PROBLEM TO WORK ON:
Restating the data exactly is the whole task.

Stored data:
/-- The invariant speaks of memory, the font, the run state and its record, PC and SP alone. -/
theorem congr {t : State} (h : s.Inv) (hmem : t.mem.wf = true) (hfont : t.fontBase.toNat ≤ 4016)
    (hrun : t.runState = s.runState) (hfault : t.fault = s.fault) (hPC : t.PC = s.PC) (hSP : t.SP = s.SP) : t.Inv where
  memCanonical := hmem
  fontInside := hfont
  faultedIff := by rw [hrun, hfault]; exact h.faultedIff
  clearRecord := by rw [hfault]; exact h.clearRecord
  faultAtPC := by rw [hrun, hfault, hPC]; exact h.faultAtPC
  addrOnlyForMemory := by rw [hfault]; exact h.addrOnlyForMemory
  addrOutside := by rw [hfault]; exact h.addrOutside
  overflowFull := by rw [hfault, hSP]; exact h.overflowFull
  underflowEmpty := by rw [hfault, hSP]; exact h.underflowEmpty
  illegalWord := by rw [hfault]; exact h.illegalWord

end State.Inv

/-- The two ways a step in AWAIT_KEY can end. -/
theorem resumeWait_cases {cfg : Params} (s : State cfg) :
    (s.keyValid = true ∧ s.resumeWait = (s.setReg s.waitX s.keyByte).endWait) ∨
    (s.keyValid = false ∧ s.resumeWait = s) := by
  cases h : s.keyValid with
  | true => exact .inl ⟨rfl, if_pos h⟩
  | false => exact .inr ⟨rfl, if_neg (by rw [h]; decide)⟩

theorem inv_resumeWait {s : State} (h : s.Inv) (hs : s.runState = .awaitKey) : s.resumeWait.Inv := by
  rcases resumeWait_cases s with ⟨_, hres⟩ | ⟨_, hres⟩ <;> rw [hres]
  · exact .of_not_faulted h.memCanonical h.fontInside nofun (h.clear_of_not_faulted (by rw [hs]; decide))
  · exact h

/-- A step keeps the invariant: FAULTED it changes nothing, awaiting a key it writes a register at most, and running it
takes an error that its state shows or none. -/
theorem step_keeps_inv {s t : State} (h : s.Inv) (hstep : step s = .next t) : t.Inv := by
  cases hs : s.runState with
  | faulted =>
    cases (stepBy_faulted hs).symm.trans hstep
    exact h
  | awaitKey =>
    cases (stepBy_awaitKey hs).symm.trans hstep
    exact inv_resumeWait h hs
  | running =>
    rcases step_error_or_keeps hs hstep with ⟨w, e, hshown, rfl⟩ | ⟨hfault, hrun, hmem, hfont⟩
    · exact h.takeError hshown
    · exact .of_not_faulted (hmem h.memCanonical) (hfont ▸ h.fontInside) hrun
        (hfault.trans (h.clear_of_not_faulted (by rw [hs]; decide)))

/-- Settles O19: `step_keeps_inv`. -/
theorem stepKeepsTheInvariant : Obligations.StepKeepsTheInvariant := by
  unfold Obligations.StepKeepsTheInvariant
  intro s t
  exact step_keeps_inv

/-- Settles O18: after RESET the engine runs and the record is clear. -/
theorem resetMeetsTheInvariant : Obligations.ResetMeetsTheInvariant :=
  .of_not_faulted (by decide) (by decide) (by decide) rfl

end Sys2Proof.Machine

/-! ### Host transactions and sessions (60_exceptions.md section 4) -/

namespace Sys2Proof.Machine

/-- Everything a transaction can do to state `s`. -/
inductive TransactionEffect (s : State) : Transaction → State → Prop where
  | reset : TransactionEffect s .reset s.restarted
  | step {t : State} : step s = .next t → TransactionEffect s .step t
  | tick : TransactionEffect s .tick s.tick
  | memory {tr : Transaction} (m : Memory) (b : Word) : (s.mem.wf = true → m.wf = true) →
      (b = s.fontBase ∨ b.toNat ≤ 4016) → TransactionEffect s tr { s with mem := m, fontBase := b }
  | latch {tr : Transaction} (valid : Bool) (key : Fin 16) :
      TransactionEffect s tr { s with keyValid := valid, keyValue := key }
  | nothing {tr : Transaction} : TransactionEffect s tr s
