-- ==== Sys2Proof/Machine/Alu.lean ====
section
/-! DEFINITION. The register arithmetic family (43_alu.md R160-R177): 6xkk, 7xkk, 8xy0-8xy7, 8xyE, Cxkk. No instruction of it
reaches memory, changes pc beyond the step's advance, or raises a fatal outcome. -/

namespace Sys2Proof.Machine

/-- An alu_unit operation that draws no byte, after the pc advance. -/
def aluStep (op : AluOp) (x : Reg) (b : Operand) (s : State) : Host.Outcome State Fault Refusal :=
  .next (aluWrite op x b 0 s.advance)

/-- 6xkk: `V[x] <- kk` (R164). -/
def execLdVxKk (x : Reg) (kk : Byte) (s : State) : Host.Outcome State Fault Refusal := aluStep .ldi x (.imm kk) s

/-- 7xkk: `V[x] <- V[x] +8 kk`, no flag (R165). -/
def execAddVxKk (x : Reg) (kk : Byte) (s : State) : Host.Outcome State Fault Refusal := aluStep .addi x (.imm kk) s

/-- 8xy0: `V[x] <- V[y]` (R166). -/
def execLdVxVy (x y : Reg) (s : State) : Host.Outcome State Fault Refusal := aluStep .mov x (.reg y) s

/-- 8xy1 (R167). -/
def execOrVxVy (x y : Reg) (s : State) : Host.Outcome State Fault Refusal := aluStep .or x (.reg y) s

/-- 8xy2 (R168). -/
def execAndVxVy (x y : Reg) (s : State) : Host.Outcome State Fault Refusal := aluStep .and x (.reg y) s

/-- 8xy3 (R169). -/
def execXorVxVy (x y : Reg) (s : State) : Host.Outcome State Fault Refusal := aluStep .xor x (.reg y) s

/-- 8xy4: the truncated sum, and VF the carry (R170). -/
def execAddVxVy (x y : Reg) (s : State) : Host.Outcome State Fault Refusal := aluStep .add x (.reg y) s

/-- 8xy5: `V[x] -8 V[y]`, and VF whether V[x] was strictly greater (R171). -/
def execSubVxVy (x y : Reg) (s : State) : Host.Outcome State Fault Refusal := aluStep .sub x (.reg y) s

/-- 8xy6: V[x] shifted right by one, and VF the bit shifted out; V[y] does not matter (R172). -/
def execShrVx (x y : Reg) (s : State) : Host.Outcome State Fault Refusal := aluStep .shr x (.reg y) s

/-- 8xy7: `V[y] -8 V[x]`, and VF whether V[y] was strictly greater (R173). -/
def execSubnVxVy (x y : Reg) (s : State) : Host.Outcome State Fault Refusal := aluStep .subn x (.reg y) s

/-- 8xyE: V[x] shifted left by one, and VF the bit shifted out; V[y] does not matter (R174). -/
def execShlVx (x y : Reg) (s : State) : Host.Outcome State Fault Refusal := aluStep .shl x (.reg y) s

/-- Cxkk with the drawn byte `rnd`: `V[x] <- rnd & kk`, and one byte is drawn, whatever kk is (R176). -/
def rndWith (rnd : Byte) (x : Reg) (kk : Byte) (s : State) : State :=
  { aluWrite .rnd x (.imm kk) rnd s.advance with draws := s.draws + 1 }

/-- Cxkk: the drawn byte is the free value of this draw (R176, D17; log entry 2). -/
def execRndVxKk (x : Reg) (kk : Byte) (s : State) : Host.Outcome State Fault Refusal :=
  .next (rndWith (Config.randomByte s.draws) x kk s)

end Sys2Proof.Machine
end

ANSWER TO THE EXERCISE:
/-- The invariant speaks of memory, the font, the run state and its record, PC and SP alone. -/
theorem congr {t : State} (h : s.Inv) (hmem : t.mem.wf = true) (hfont : t.fontBase.toNat ≤ 4016)
    (hrun : t.runState = s.runState) (hfault : t.fault = s.fault) (hPC : t.PC = s.PC) (hSP : t.SP = s.SP) : t.Inv where
  memCanonical := hmem
  fontInside := hfont
  faultedIff := by rw [hrun, hfault]; exact h.faultedIff
  clearRecord := by rw [hfault]; exact h.clearRecord
  faultAtPC := by rw [hrun, hfault, hPC]; exact h.faultAtPC
  addrOnlyForMemory := by rw [hfault]; exact h.addrOnlyForMemory
  addrOutside := by rw [hfault]; exact h.addrOutside
  overflowFull := by rw [hfault, hSP]; exact h.overflowFull
  underflowEmpty := by rw [hfault, hSP]; exact h.underflowEmpty
  illegalWord := by rw [hfault]; exact h.illegalWord

end State.Inv

/-- The two ways a step in AWAIT_KEY can end. -/
theorem resumeWait_cases {cfg : Params} (s : State cfg) :
    (s.keyValid = true ∧ s.resumeWait = (s.setReg s.waitX s.keyByte).endWait) ∨
    (s.keyValid = false ∧ s.resumeWait = s) := by
  cases h : s.keyValid with
  | true => exact .inl ⟨rfl, if_pos h⟩
  | false => exact .inr ⟨rfl, if_neg (by rw [h]; decide)⟩

theorem inv_resumeWait {s : State} (h : s.Inv) (hs : s.runState = .awaitKey) : s.resumeWait.Inv := by
  rcases resumeWait_cases s with ⟨_, hres⟩ | ⟨_, hres⟩ <;> rw [hres]
  · exact .of_not_faulted h.memCanonical h.fontInside nofun (h.clear_of_not_faulted (by rw [hs]; decide))
  · exact h

/-- A step keeps the invariant: FAULTED it changes nothing, awaiting a key it writes a register at most, and running it
takes an error that its state shows or none. -/
theorem step_keeps_inv {s t : State} (h : s.Inv) (hstep : step s = .next t) : t.Inv := by
  cases hs : s.runState with
  | faulted =>
    cases (stepBy_faulted hs).symm.trans hstep
    exact h
  | awaitKey =>
    cases (stepBy_awaitKey hs).symm.trans hstep
    exact inv_resumeWait h hs
  | running =>
    rcases step_error_or_keeps hs hstep with ⟨w, e, hshown, rfl⟩ | ⟨hfault, hrun, hmem, hfont⟩
    · exact h.takeError hshown
    · exact .of_not_faulted (hmem h.memCanonical) (hfont ▸ h.fontInside) hrun
        (hfault.trans (h.clear_of_not_faulted (by rw [hs]; decide)))

/-- Settles O19: `step_keeps_inv`. -/
theorem stepKeepsTheInvariant : Obligations.StepKeepsTheInvariant := by
  unfold Obligations.StepKeepsTheInvariant
  intro s t
  exact step_keeps_inv

/-- Settles O18: after RESET the engine runs and the record is clear. -/
theorem resetMeetsTheInvariant : Obligations.ResetMeetsTheInvariant :=
  .of_not_faulted (by decide) (by decide) (by decide) rfl

end Sys2Proof.Machine

/-! ### Host transactions and sessions (60_exceptions.md section 4) -/

namespace Sys2Proof.Machine

/-- Everything a transaction can do to state `s`. -/
inductive TransactionEffect (s : State) : Transaction → State → Prop where
  | reset : TransactionEffect s .reset s.restarted
  | step {t : State} : step s = .next t → TransactionEffect s .step t
  | tick : TransactionEffect s .tick s.tick
  | memory {tr : Transaction} (m : Memory) (b : Word) : (s.mem.wf = true → m.wf = true) →
      (b = s.fontBase ∨ b.toNat ≤ 4016) → TransactionEffect s tr { s with mem := m, fontBase := b }
  | latch {tr : Transaction} (valid : Bool) (key : Fin 16) :
      TransactionEffect s tr { s with keyValid := valid, keyValue := key }
  | nothing {tr : Transaction} : TransactionEffect s tr s
-- ==== Sys2Proof/Machine/Alu.lean ====
section
/-! DEFINITION. The register arithmetic family (43_alu.md R160-R177): 6xkk, 7xkk, 8xy0-8xy7, 8xyE, Cxkk. No instruction of it
reaches memory, changes pc beyond the step's advance, or raises a fatal outcome. -/

namespace Sys2Proof.Machine

/-- An alu_unit operation that draws no byte, after the pc advance. -/
def aluStep (op : AluOp) (x : Reg) (b : Operand) (s : State) : Host.Outcome State Fault Refusal :=
  .next (aluWrite op x b 0 s.advance)

/-- 6xkk: `V[x] <- kk` (R164). -/
def execLdVxKk (x : Reg) (kk : Byte) (s : State) : Host.Outcome State Fault Refusal := aluStep .ldi x (.imm kk) s

/-- 7xkk: `V[x] <- V[x] +8 kk`, no flag (R165). -/
def execAddVxKk (x : Reg) (kk : Byte) (s : State) : Host.Outcome State Fault Refusal := aluStep .addi x (.imm kk) s

/-- 8xy0: `V[x] <- V[y]` (R166). -/
def execLdVxVy (x y : Reg) (s : State) : Host.Outcome State Fault Refusal := aluStep .mov x (.reg y) s

/-- 8xy1 (R167). -/
def execOrVxVy (x y : Reg) (s : State) : Host.Outcome State Fault Refusal := aluStep .or x (.reg y) s

/-- 8xy2 (R168). -/
def execAndVxVy (x y : Reg) (s : State) : Host.Outcome State Fault Refusal := aluStep .and x (.reg y) s

/-- 8xy3 (R169). -/
def execXorVxVy (x y : Reg) (s : State) : Host.Outcome State Fault Refusal := aluStep .xor x (.reg y) s

/-- 8xy4: the truncated sum, and VF the carry (R170). -/
def execAddVxVy (x y : Reg) (s : State) : Host.Outcome State Fault Refusal := aluStep .add x (.reg y) s

/-- 8xy5: `V[x] -8 V[y]`, and VF whether V[x] was strictly greater (R171). -/
def execSubVxVy (x y : Reg) (s : State) : Host.Outcome State Fault Refusal := aluStep .sub x (.reg y) s

/-- 8xy6: V[x] shifted right by one, and VF the bit shifted out; V[y] does not matter (R172). -/
def execShrVx (x y : Reg) (s : State) : Host.Outcome State Fault Refusal := aluStep .shr x (.reg y) s

/-- 8xy7: `V[y] -8 V[x]`, and VF whether V[y] was strictly greater (R173). -/
def execSubnVxVy (x y : Reg) (s : State) : Host.Outcome State Fault Refusal := aluStep .subn x (.reg y) s

/-- 8xyE: V[x] shifted left by one, and VF the bit shifted out; V[y] does not matter (R174). -/
def execShlVx (x y : Reg) (s : State) : Host.Outcome State Fault Refusal := aluStep .shl x (.reg y) s

/-- Cxkk with the drawn byte `rnd`: `V[x] <- rnd & kk`, and one byte is drawn, whatever kk is (R176). -/
def rndWith (rnd : Byte) (x : Reg) (kk : Byte) (s : State) : State :=
  { aluWrite .rnd x (.imm kk) rnd s.advance with draws := s.draws + 1 }

/-- Cxkk: the drawn byte is the free value of this draw (R176, D17; log entry 2). -/
def execRndVxKk (x : Reg) (kk : Byte) (s : State) : Host.Outcome State Fault Refusal :=
  .next (rndWith (Config.randomByte s.draws) x kk s)

end Sys2Proof.Machine
end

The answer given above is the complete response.